[Stored items]

/-! ### The line measurement (R392) -/

/-- The downstream delay d in picoseconds: (TEQ_NS - 20,000 - EqD / 53.0944) / 2 + ASYM, 53.0944 being 33184 / 625. -/
def lineDelayPs (teqNs : Nat) (eqdBits : Nat) (asymPs : Int) : Int :=
  (((teqNs : Int) - 20000) * 1000 - (eqdBits * 625000 / 33184 : Nat)) / 2 + asymPs

/-- The offset: the framer's stamp less the message's time and d, in picoseconds. Stamp and message time in units of
2^-16 ns. -/
def lineOffsetPs (stamp msg : Nat) (dPs : Int) : Int := ((stamp : Int) - msg) * 1000 / 2 ^ 16 - dPs

/-- An offset of source `c` is passed to the servo where `c` is selected. -/
def passOffset (c : Nat) (ps : Int) (s : State) : State :=
  if s.time.sel = c then { s with time := { s.time with offsetPs := some ps } } else s

/-! ### IEEE 1588 (R393, R394) -/

/-- The dataset comparison of two grandmasters (R394): 1 the first is better, 2 the second. They are compared by priority1,
class, accuracy, variance, priority2, identity. -/
def datasetOrder (a b : PtpDataset) : Nat :=
  if a.priority1 ≠ b.priority1 then (if a.priority1 < b.priority1 then 1 else 2)
  else if a.clockClass ≠ b.clockClass then (if a.clockClass < b.clockClass then 1 else 2)
  else if a.accuracy ≠ b.accuracy then (if a.accuracy < b.accuracy then 1 else 2)
  else if a.variance ≠ b.variance then (if a.variance < b.variance then 1 else 2)
  else if a.priority2 ≠ b.priority2 then (if a.priority2 < b.priority2 then 1 else 2)
  else if a.grandmaster < b.grandmaster then 1 else 2

/-- The same of one grandmaster heard in two places, each a local port with the sender it hears: 1 and 2 as before, 3 and 4 the
first and the second better by topology only, 0 neither. -/
def topologyOrder (a b : Nat × PtpForeign) : Nat :=
  let x := a.2.data.stepsRemoved.toNat
  let y := b.2.data.stepsRemoved.toNat
  if x + 1 < y then 1 else if y + 1 < x then 2
  else if x < y then (if Config.clockIdentity < b.2.sender then 1 else 3)
  else if y < x then (if Config.clockIdentity < a.2.sender then 2 else 4)
  else if a.2.sender ≠ b.2.sender then (if a.2.sender < b.2.sender then 3 else 4)
  else if a.1 < b.1 then 3 else if b.1 < a.1 then 4 else 0

/-- The comparison of two foreign masters. -/
def masterOrder (a b : Nat × PtpForeign) : Nat :=
  if a.2.data.grandmaster = b.2.data.grandmaster then topologyOrder a b else datasetOrder a.2.data b.2.data

/-- Whether the first of two foreign masters is the better one, by topology too. -/
def masterBetter (a b : Nat × PtpForeign) : Bool := masterOrder a b == 1 || masterOrder a b == 3
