-- ==== Sys2Proof/Machine/Prot.lean ====
section
/-! DEFINITION. The line sides, protection and the canary (R403 to R422, R506). -/
namespace Sys2Proof.Machine

/-- Change the protection state. -/
def modProt (f : ProtState → ProtState) (s : State) : State := { s with prot := f s.prot }

/-- The cold side. -/
def coldSide (s : State) : Nat := 1 - s.prot.active.val

/-- A side by number. -/
def sideOf (n : Nat) : Fin 2 := if n = 0 then 0 else 1

/-! ### A side's domain and optic -/

/-- The optic of a side is asked for or released from low-power mode, its transmit lanes disabled or not (R404, R419). -/
def setOptic (side : Nat) (low txOff : Bool) (s : State) : State :=
  if rbit (Reg.GEN_OPTIC side) 0 s ∧ (low ∨ rbit (Reg.GEN_OPTIC side) 4 s) then
    let put (x : OpticState) : OpticState := { x with txDisabled := txOff }
    let s := if side = 0 then { s with land := { s.land with opticA := put s.land.opticA } }
      else { s with land := { s.land with opticB := put s.land.opticB } }
    s |> setRfld (Reg.GEN_OPTIC side) 2 2 (b2n low) |> emit (.cmisAccess side (.lowPower low))
      |> emit (.cmisAccess side (.txDisable txOff))
  else s

/-- SIDE_DOMAIN_UP (R92, R111, R365): a side's domain comes up; no seam of it is eligible to fail yet (R415). -/
def sideDomainUp (side : Nat) (s : State) : State :=
  if domState (lineDomain side) s = .on then s
  else
    s |> setDom (lineDomain side) .on |> each [0, 1, 2, 3] (seamUp side) |> laneDomainUp (lineDomain side)

/-- Whether a side's domain is kept ON in the ladder state in force (R17, R451): the active side's while it is voted for, the
cold side's while CANARY, PROT or HOST holds its vote; not while a Domain reset holds it. -/
def sideKept (side : Nat) (s : State) : Bool :=
  domTarget s.pwr.ladder (lineDomain side) s == .on && !s.boot.domActive.getLsbD (lineDomain side)

/-- SIDE_DOMAIN_UP: the domain of a side that is to be ON has come up. -/
def sideUpRow (side : Nat) (s : State) : State := when' (sideKept side s) (sideDomainUp side) s

/-- SIDE_DOMAIN_DOWN (R92): every defect of the side clears; the identities of the active side lose the line. -/
def sideDomainDown (side : Nat) (s : State) : State :=
  if domState (lineDomain side) s = .off then s
  else
    let before := (lowestSync side s).isSome
    s |> setDom (lineDomain side) .off |> each [0, 1, 2, 3] (seamDown side) |> laneDomainDown (lineDomain side)
      |> noteLineLost side before
      |> when' (side == activeSide s) (modProt (fun x => { x with failed := false }))

/-- A side that nothing keeps on begins to go OFF (R456). -/
def dropCold (side : Nat) (s : State) : State :=
  let d := lineDomain side
  if side ≠ activeSide s ∧ !coldKept d s ∧ domState d s ≠ .off then setDom d .entering s else s

/-! ### Health words (R412, R418) -/

/-- The health word of a side without AGE_S. -/
def health (side : Nat) (s : State) : Word := if side = 0 then s.prot.healthA else s.prot.healthB

/-- Put the health word of a side. -/
def setHealth (side : Nat) (v : Word) (s : State) : State :=
  modProt (fun x => if side = 0 then { x with healthA := v } else { x with healthB := v }) s

/-- PROT_HEALTH_s: with the seconds since the last completed run. -/
def healthView (side : Nat) (s : State) : Word :=
  let age := match (if side = 0 then s.prot.ranA else s.prot.ranB) with
    | some c => min ((s.cycle - c) / 10 ^ 9) 0xFFFF
    | none => 0
  putFld (health side s) 15 0 age

/-- Whether the cold side is eligible (R416). -/
def coldEligible (s : State) : Bool := fld (health (coldSide s) s) 31 30 != 2

/-- Whether the active side is failed (R415, R506). -/
def sideFailed (s : State) : Bool := s.prot.marked || (s.prot.failed && anySeamFailed s)

/-- The failed seams of the active side, as bits. -/
def failedSeams (s : State) : Nat := ((failedSeamList s).map (fun n => 2 ^ n)).sum

/-- The health word of a side that fails (R418): RESULT 2, ACQ_OK cleared for the failed seams. -/
def leftHealth (s : State) : State :=
  let side := activeSide s
  let h := health side s
  let acq := fld h 23 20
  setHealth side (putFld (putFld h 31 30 2) 23 20 (acq - (acq &&& failedSeams s))) s

/-! ### The canary (R408 to R414) -/

/-- The test fields of a side's lanes as a run sets them in its first step (R409). -/
def canaryFields (side : Nat) (s : State) : State :=
  each [0, 1, 2, 3] (fun n s => s |> setReg (Reg.LANE_CFG (lineRx side n)) 0xA1 |> setReg (Reg.LANE_CFG (lineTx side n)) 0x90
    |> modLane (lineRx side n) (fun x => { x with prbsLock := false, prbsSeen := false, prbsErr := 0 })) s

/-- Whether a lane of a side has RAW, LOOP or PRBS set. -/
def sideTested (side : Nat) (s : State) : Bool := (sideLanes side).any (fun l => testSet l s)

/-- The test fields of a side cleared. -/
def clearSideTest (side : Nat) (s : State) : State :=
  each ((sideLanes side).filter (fun l => testSet l s)) clearTest s

/-- The conditions of R413. -/
def canarySkips (s : State) : Bool :=
  decide (1 < s.pwr.ladder) || inDip s || sideTested (coldSide s) s
    || (sideLanes (coldSide s)).all (fun l => laneRetired l s) || s.sched.phi == 0
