-- ==== Sys2Proof/Machine/Chain.lean ====
section
/-! DEFINITION. The management chain and the host interface (R509 to R529). -/
namespace Sys2Proof.Machine

/-- Change the chain's state. -/
def modChain (f : ChainState → ChainState) (s : State) : State := { s with chain := f s.chain }

/-- Change the endpoint's state. -/
def modHost (f : HostState → HostState) (s : State) : State := { s with host := f s.host }

/-! ### The banksman (R524) -/

/-- The addresses of the banksmen: this member while it is one, and those whose TIME frames have said so within 3 s. -/
def banksmen (s : State) : List Nat :=
  (List.range 64).filter (fun a => (a == chainAddr s && isBanksman s)
    || (match tget (fun _ => none) s.chain.heard a with
        | some c => decide (s.cycle < c + 3 * 10 ^ 9)
        | none => false))

/-- The banksman taken, the lowest address, and a second one: a change is recorded. `was` are the banksmen before. -/
def evalBanksman (was : List Nat) (s : State) : State :=
  let now := banksmen s
  match now with
  | [] =>
    if s.chain.reachable then
      s |> modChain (fun c => { c with reachable := false }) |> event 0x1303 [0, BitVec.ofNat 8 s.chain.banksman, 0xFF]
    else s
  | a :: rest =>
    if !s.chain.reachable || s.chain.banksman != a || (rest != [] && now.any (fun x => !was.contains x)) then
      s |> modChain (fun c => { c with reachable := true, banksman := a })
        |> event 0x1303 [1, BitVec.ofNat 8 a, BitVec.ofNat 8 (rest.head?.getD 0xFF)]
    else s

/-- BANKSMAN_UNREACHABLE (R524): the banksman's TIME frame has not arrived for 3 s. -/
def banksmanUnreachable (s : State) : State :=
  let was := banksmen s
  s |> modChain (fun c => { c with heard := tput (fun _ => none) c.banksman none c.heard }) |> evalBanksman was

/-! ### Host rings (R522) -/

/-- An entry of a host ring: KIND, SRC, GAP, LEN and the record. -/
def hostRingEntry (kind src : Nat) (gap : Bool) (record : Bytes) : Bytes :=
  [BitVec.ofNat 8 kind, BitVec.ofNat 8 src, BitVec.ofNat 8 (b2n gap * 128), 0] ++ beBytes 2 record.length ++ zeros 2 ++ record
    ++ zeros (312 - record.length)

/-- The host bus address of a ring. -/
def ringBase (r : Nat) (s : State) : Nat :=
  (reg (Reg.HOST_RING_BASE_HI r) s).toNat * 2 ^ 32 + (reg (Reg.HOST_RING_BASE_LO r) s).toNat

/-- MSI-X vector `r`, at most once per tick for each ring. -/
def ringVector (r : Nat) (s : State) : State :=
  if s.host.vectorSent.contains r then s
  else s |> modHost (fun h => { h with vectorSent := r :: h.vectorSent }) |> emit (.msix r)

/-- Write an entry into a host ring and advance HEAD; discarded and counted where the ring is full or not in use. -/
def hostEntry (r src : Nat) (gap : Bool) (record : Bytes) (s : State) : State :=
  let n := 2 ^ rfld (Reg.HOST_RING_CFG r) 3 0 s
  let head := rfld (Reg.HOST_RING_POS r) 31 16 s
  let tail := rfld (Reg.HOST_RING_POS r) 15 0 s
  if !rbit (Reg.HOST_RING_CFG r) 31 s || (head + 1) % n == tail % n then count Reg.CNT_HOST_FWD_DROP s
  else
    s |> emit (.hostEntry (ringBase r s + 320 * head) (hostRingEntry (r + 1) src gap record))
      |> setRfld (Reg.HOST_RING_POS r) 31 16 ((head + 1) % n) |> ringVector r

/-- EVENT_FWD at the banksman. -/
def eventFwd (src : Nat) (gap : Bool) (record : Bytes) (s : State) : State :=
  if isBanksman s then hostEntry 0 src gap record s else s

/-- EXC_FWD at the banksman. -/
def excFwd (src : Nat) (record : Bytes) (s : State) : State :=
  if isBanksman s then hostEntry 1 src false record s else s

/-! ### Forwarding (R267, R525) -/

/-- Send a record to the banksman, or into its own ring where this member is the banksman. -/
def sendRecord (r : Nat) (gap : Bool) (record : Bytes) (s : State) : State :=
  if s.chain.banksman = chainAddr s then (if isBanksman s then hostEntry r (chainAddr s) gap record s else s)
  else
    let (tag, s) := nextTag s
    sendChain (4 + r) false false s.chain.banksman tag record s

/-- From a record, the whole one with a SEQ in the same segment, walking on. -/
def findInSegment (seq : Nat) (s : State) : Nat → Nat → Option Nat
  | 0, _ => none
  | n + 1, off =>
    if !wholeAt off s then none
    else if seqAt off s = seq then some off
    else
      let next := off + recordLength (lenAt off s)
      if next / 8192 = off / 8192 then findInSegment seq s n next else none

/-- The segment a SEQ stands in: that of the greatest first SEQ not above it (R6). -/
def segmentOf (seq : Nat) (s : State) : Nat → Option Nat
  | 0 => none
  | g + 1 =>
    let r := segmentOf seq s g
    let f := seqAt (8192 * g) s
    if f = 0 ∨ serialBelow 64 seq f then r
    else match r with
      | none => some g
      | some h => if serialBelow 64 (seqAt (8192 * h) s) f then some g else r

/-- The record with a SEQ in the ring. -/
def findRecord (seq : Nat) (s : State) : Option Nat :=
  match segmentOf seq s 1024 with
  | none => none
  | some g => findInSegment seq s 256 (8192 * g)

/-- The bytes of the record at an offset. -/
def recordAt (off : Nat) (s : State) : Bytes :=
  (List.range (recordLength (lenAt off s) / 8)).flatMap (fun k => beBytes 8 (ringUnit (off / 8 + k) s).toNat)

/-- Forward the record with a SEQ; one the keep has lost is skipped and counted. -/
def forwardSeq (seq : Nat) (gap : Bool) (s : State) : State :=
  let s := { s with recd := { s.recd with fwdSeq := seq } }
  match findRecord seq s with
  | some off => s |> modChain (fun c => { c with gap := false }) |> sendRecord 0 gap (recordAt off s)
  | none => s |> modChain (fun c => { c with gap := true }) |> count Reg.CNT_CHAIN_FWD_SKIP

/-- RECORD_FORWARD (R525): the record after the last one forwarded; where that place has been retired, OLDEST with GAP. -/
def recordForward (s : State) : State :=
  if !rbit Reg.CHAIN_CTRL 31 s || !s.chain.reachable || !s.keep.mounted || !serialBelow 64 s.recd.fwdSeq s.recd.newestSeq then s
  else if serialBelow 64 ((s.recd.fwdSeq + 1) % 2 ^ 64) s.recd.oldestSeq then
    s |> count Reg.CNT_CHAIN_FWD_SKIP |> forwardSeq s.recd.oldestSeq true
  else forwardSeq ((s.recd.fwdSeq + 1) % 2 ^ 64) s.chain.gap s

/-- EXC_FORWARD (R267): the oldest record of the exception ring is forwarded or discarded. -/
def excForward (s : State) : State :=
  let s := settleExceptions s
  match s.cls.excRing with
  | [] => s
  | x :: rest =>
    let s := s |> modCls (fun c => { c with excRing := rest })
      |> (fun s => match x.tubs with
          | h :: _ => tubFree 10 h true s
          | [] => s)
    if bitOf (reg Reg.CLS_EXC_CTRL s) (27 + (x.bytes.headD 1).toNat) && s.chain.reachable then
      s |> count Reg.CNT_EXC_FWD |> sendRecord 1 false (excCopy x.bytes)
    else count Reg.CNT_EXC_SUP_DROP s

/-! ### Requests of the host (R518 to R521) -/

/-- Send the request of the host that goes first. -/
def sendRequest (q : HostRequest) (s : State) : State :=
  let s := modHost (fun h => { h with inflight := h.inflight ++ [q] }) s
  match q.write with
  | some v => sendChain 2 false false q.member q.tag (beBytes 4 q.addr.toNat ++ beBytes 4 v.toNat) s
  | none => sendChain 1 false false q.member q.tag (beBytes 4 q.addr.toNat) s

/-- Requests that wait are sent in order as the limits of R520 allow: 64 in flight, one to each member. -/
def startRequests : Nat → State → State
  | 0, s => s
  | n + 1, s =>
    if 64 ≤ s.host.inflight.length then s
    else match splitAt? (fun q => !s.host.inflight.any (fun x => x.member == q.member)) s.host.waiting with
      | some (before, q, after) =>
        s |> modHost (fun h => { h with waiting := before ++ after }) |> sendRequest q |> startRequests n
      | none => s

/-- The requests that may now start. -/
def serveRequests (s : State) : State := startRequests s.host.waiting.length s

/-- Queue a request with a fresh TAG. -/
def queueRequest (member : Nat) (addr : Word) (write : Option Word) (s : State) : State :=
  let (tag, s) := nextTag s
  s |> modHost (fun h => { h with waiting := h.waiting ++ [{ member := member, addr := addr, write := write, tag := tag }] })
    |> serveRequests

/-- BAR0_ACCESS (R518, R519). -/
def bar0Access (a : Bar0Access) (bytes : Nat) (s : State) : State :=
  let addr := a.addr.setWidth 32
  if !isBanksman s then s
  else if a.member.val = chainAddr s then anyAccess .host none addr bytes a.write s
  else if !aligned addr bytes then misalignedAccess .host none addr a.write.isSome s
  else match a.write with
    | none => queueRequest a.member.val addr none s
    | some v =>
      if rbit Reg.HOST_CTRL 0 s then queueRequest a.member.val addr (some v) s
      else
        let (tag, s) := nextTag s
        sendChain 3 false false a.member.val tag (beBytes 4 addr.toNat ++ beBytes 4 v.toNat) s

/-- Send a broadcast of this member; it counts as acted on here. -/
def sendBroadcast (type : Nat) (payload : Bytes) (s : State) : State :=
  let (tag, s) := nextTag s
  s |> modChain (fun c => { c with lastBcast := tput (fun _ => none) (chainAddr s) (some tag) c.lastBcast })
    |> sendChain type false true 0 tag payload

/-- BAR2_WRITE (R518): broadcast as POSTED and made at the banksman itself. -/
def bar2Write (a : BitVec 25) (v : Word) (bytes : Nat) (s : State) : State :=
  let addr := a.setWidth 32
  if !isBanksman s then s
  else if !aligned addr bytes then misalignedAccess .host none addr true s
  else s |> sendBroadcast 3 (beBytes 4 addr.toNat ++ beBytes 4 v.toNat) |> access .host none addr (some (v, 0)) 0

/-- The request in flight a response answers (R520): by TAG and kind. -/
def answered (tag : Nat) (isWrite : Bool) (s : State) : Option (List HostRequest × HostRequest × List HostRequest) :=
  splitAt? (fun q => q.tag == tag && q.write.isSome == isWrite) s.host.inflight

/-- READ_RESP (R520): completes the host's read; unmatched, it is discarded. -/
def readResp (tag : Nat) (data : Word) (s : State) : State :=
  match answered tag false s with
  | some (before, q, after) =>
    s |> modHost (fun h => { h with inflight := before ++ after }) |> emit (.hostCompletion q.member q.addr data) |> serveRequests
  | none => s

/-- WRITE_RESP (R520). -/
def writeResp (tag : Nat) (s : State) : State :=
  match answered tag true s with
  | some (before, _, after) => s |> modHost (fun h => { h with inflight := before ++ after }) |> serveRequests
  | none => s

/-- HOST_REQUEST_TIMEOUT (R520). -/
def hostTimeout (member : Nat) (s : State) : State :=
  match splitAt? (fun q => q.member == member) s.host.inflight with
  | some (before, q, after) =>
    s |> modHost (fun h => { h with inflight := before ++ after })
      |> when' q.write.isNone (emit (.hostCompletion q.member q.addr 0xFFFFFFFF)) |> count Reg.CNT_HOST_TIMEOUT |> serveRequests
  | none => s

/-! ### Requests answered (R521) -/

/-- READ (R521). -/
def chainRead (src tag : Nat) (addr : Word) (s : State) : State := anyAccess .chain (some (src, tag)) addr 4 none s

/-- WRITE (R521). -/
def chainWriteReq (src tag : Nat) (addr data : Word) (s : State) : State :=
  anyAccess .chain (some (src, tag)) addr 4 (some data) s

/-- POSTED (R519): made without response. -/
def chainPosted (addr data : Word) (s : State) : State := anyAccess .chain none addr 4 (some data) s

/-! ### TIME and ALERT (R523, R526, R527) -/

/-- The payload of a TIME frame. -/
def timePayload (s : State) : Bytes :=
  beBytes 8 Config.moduleSerial.toNat ++ beBytes 8 (timeSeconds s) ++ beBytes 4 (timeNs s) ++ beBytes 2 (timeFrac s)
    ++ beBytes 6 s.tick.count.toNat
    ++ [BitVec.ofNat 8 (at' 7 (b2n (isBanksman s)) + at' 3 (b2n s.time.valid) + at' 2 (b2n s.time.holdover) + s.time.sel)]
    ++ zeros 3

/-- The second has elapsed: this member broadcasts TIME. -/
def timeSend (s : State) : State := let was := banksmen s; s |> sendBroadcast 6 (timePayload s) |> evalBanksman was

/-- The time a TIME frame carries, in units of 2^-16 ns. -/
def timeOfPayload (b : Bytes) : Nat := (beAt b 8 8 * 10 ^ 9 + beAt b 16 4) * 2 ^ 16 + beAt b 20 2

/-- A TIME frame of another member says the time: CHAIN_TIME_OFFSET, saturating. -/
def noteOffsetOf (b : Bytes) (s : State) : State :=
  modChain (fun c => { c with
    timeOffset := word (twos 32 (clipSigned 32 (((s.time.now / 2 ^ 40 : Nat) - (timeOfPayload b : Int)) / 2 ^ 16))) }) s

/-- A TIME frame received (R523, R524, R527). -/
def timeReceived (src : Nat) (b : Bytes) (s : State) : State :=
  let was := banksmen s
  let bank := (b.getD 28 0).getLsbD 7
  let dup := src == chainAddr s && beAt b 0 8 != Config.moduleSerial.toNat
  let s := when' dup (fun s => s |> modChain (fun c => { c with dup := true }) |> event 0x1302 (slice b 0 8)) s
  if !bank then s
  else
    let s := s |> modChain (fun c => { c with heard := tput (fun _ => none) src (some s.cycle) c.heard }) |> evalBanksman was
    when' (s.chain.banksman == src) (noteOffsetOf b) s

/-- The bit of a member in HOST_ALERT_MEMBER is set; a bit that was 0 sends MSI-X vector 2 (R526). -/
def alertMember (src : Nat) (s : State) : State :=
  let a := if src < 32 then Reg.HOST_ALERT_MEMBER_LO else Reg.HOST_ALERT_MEMBER_HI
  if rbit a (src % 32) s then s else s |> setReg a (reg a s ||| word (2 ^ (src % 32))) |> emit (.msix 2)

/-- An ALERT received at the banksman. -/
def alertReceived (src : Nat) (cause : Word) (s : State) : State :=
  if isBanksman s && cause != 0 then alertMember src s else s

/-- The member's own ALERT (R526): its masked causes have changed, or are not zero. -/
def alertSend (s : State) : State :=
  let c := maskedCauses s
  if !s.chain.reachable || (c == s.chain.alertSent && c == 0) then s
  else
    let s := modChain (fun x => { x with alertSent := c }) s
    if s.chain.banksman = chainAddr s then alertReceived (chainAddr s) c s
    else
      let (tag, s) := nextTag s
      sendChain 7 false false s.chain.banksman tag (beBytes 4 c.toNat) s
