-- ==== Sys2Proof/Machine/ExecPwr.lean ====
section
/-! DEFINITION. The meanings of the commands of power (R445 to R474), one definition per command. -/
namespace Sys2Proof.Machine

/-- An access to a register of a domain that is not ON (R457); an access that is not one has no effect here. -/
def accessToSleeper (d : Nat) (src : Source) (addr : Word) (write : Option Word) (s : State) : State :=
  if aligned addr 4 ∧ regDomain addr.toNat = d ∧ domState d s ≠ .on then
    access src none addr (write.map (fun v => (v, 0))) 0 s
  else s

/-- The end of a transition (R461); the accesses a woken domain held are performed before a drop held meanwhile begins. -/
def transitionRow (d : Option Nat) (s : State) : State :=
  let woke := d.any (fun d => domState d s == .waking)
  s |> transitionComplete d |> settleStalled |> when' woke (heldDrop (d.getD 22))

/-- LADDER_ENTRY (R459): an entry to the target state of R446, where that is deeper than the present one. -/
def execLadderEntry (s : State) : Host.Outcome State Fault Refusal :=
  finish (ladderEntry s)

/-- LADDER_EXIT (R447): an exit to the target state, where that is shallower. -/
def execLadderExit (s : State) : Host.Outcome State Fault Refusal :=
  finish (ladderExit s)

/-- WAKE_N (R449). -/
def execWakeN (s : State) : Host.Outcome State Fault Refusal :=
  finish (wakeFires 0 none s)

/-- WAKE_TIMER_EXPIRY (R449). -/
def execWakeTimerExpiry (s : State) : Host.Outcome State Fault Refusal :=
  finish (wakeTimer s)

/-- WAKE (R449): the wake source and the domain it wakes, if it wakes one. -/
def execWake (source : Fin 8) (domain : Option (Fin 23)) (s : State) : Host.Outcome State Fault Refusal :=
  finish (wakeFires source.val (domain.map (fun d => d.val)) s)

/-- DOMAIN_ACCESS_WAKE (R457): the domain and the access that stalls. -/
def execDomainAccessWake (domain : Fin 23) (src : Source) (addr : Word) (write : Option Word) (s : State) :
    Host.Outcome State Fault Refusal :=
  finish (accessToSleeper domain.val src addr write s)

/-- EV_PWR_WAKE_FAIL (R457). -/
def execEvPwrWakeFail (domain : Fin 23) (s : State) : Host.Outcome State Fault Refusal :=
  finish (wakeFail domain.val s)

/-- DOMAIN_DROP (R456): the domain, and a vote placed in the same cycle. -/
def execDomainDrop (domain : Fin 23) (votePlaced : Bool) (s : State) : Host.Outcome State Fault Refusal :=
  finish (domainDrop domain.val votePlaced s)

/-- HOST_VOTE_WRITE (R405): the value written to PWR_VOTE_0. -/
def execHostVoteWrite (src : Source) (value : Word) (s : State) : Host.Outcome State Fault Refusal :=
  finish (commandWrite src (Reg.PWR_VOTE 0) value (hostVoteWrite value) s)

/-- L4_OVERTEMP (R448): the case temperature. -/
def execL4Overtemp (caseTemp : Int) (s : State) : Host.Outcome State Fault Refusal :=
  finish (l4Overtemp caseTemp s)

/-- SHED_END (R468). -/
def execShedEnd (s : State) : Host.Outcome State Fault Refusal :=
  finish (shedEnd s)

/-- EV_FIREDAMP (R471): two consecutive sets of samples of the 16 junction sensors, 10 µs apart (R470). -/
def execEvFiredamp (first second : List Int) (s : State) : Host.Outcome State Fault Refusal :=
  if (Instr.evFiredamp first second).wf then finish (firedampRow first second s) else .refused .illFormed

/-- FIREDAMP_CLEAR (R472): the highest sensor reading of the last RESUME_S seconds. -/
def execFiredampClear (highest : Int) (s : State) : Host.Outcome State Fault Refusal :=
  finish (firedampClearRow highest s)

/-- POWER_TRANSITION_COMPLETE (R461): the domain whose transition completes; none for the ladder's. -/
def execPowerTransitionComplete (domain : Option (Fin 23)) (s : State) : Host.Outcome State Fault Refusal :=
  finish (transitionRow (domain.map (fun d => d.val)) s)

end Sys2Proof.Machine
end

*Directions for this task:* Lines of the data above that include the string "range" must each be copied.

*Written answer:*
  (List.range 64).filter (fun a => (a == chainAddr s && isBanksman s)
  (List.range (recordLength (lenAt off s) / 8)).flatMap (fun k => beBytes 8 (ringUnit (off / 8 + k) s).toNat)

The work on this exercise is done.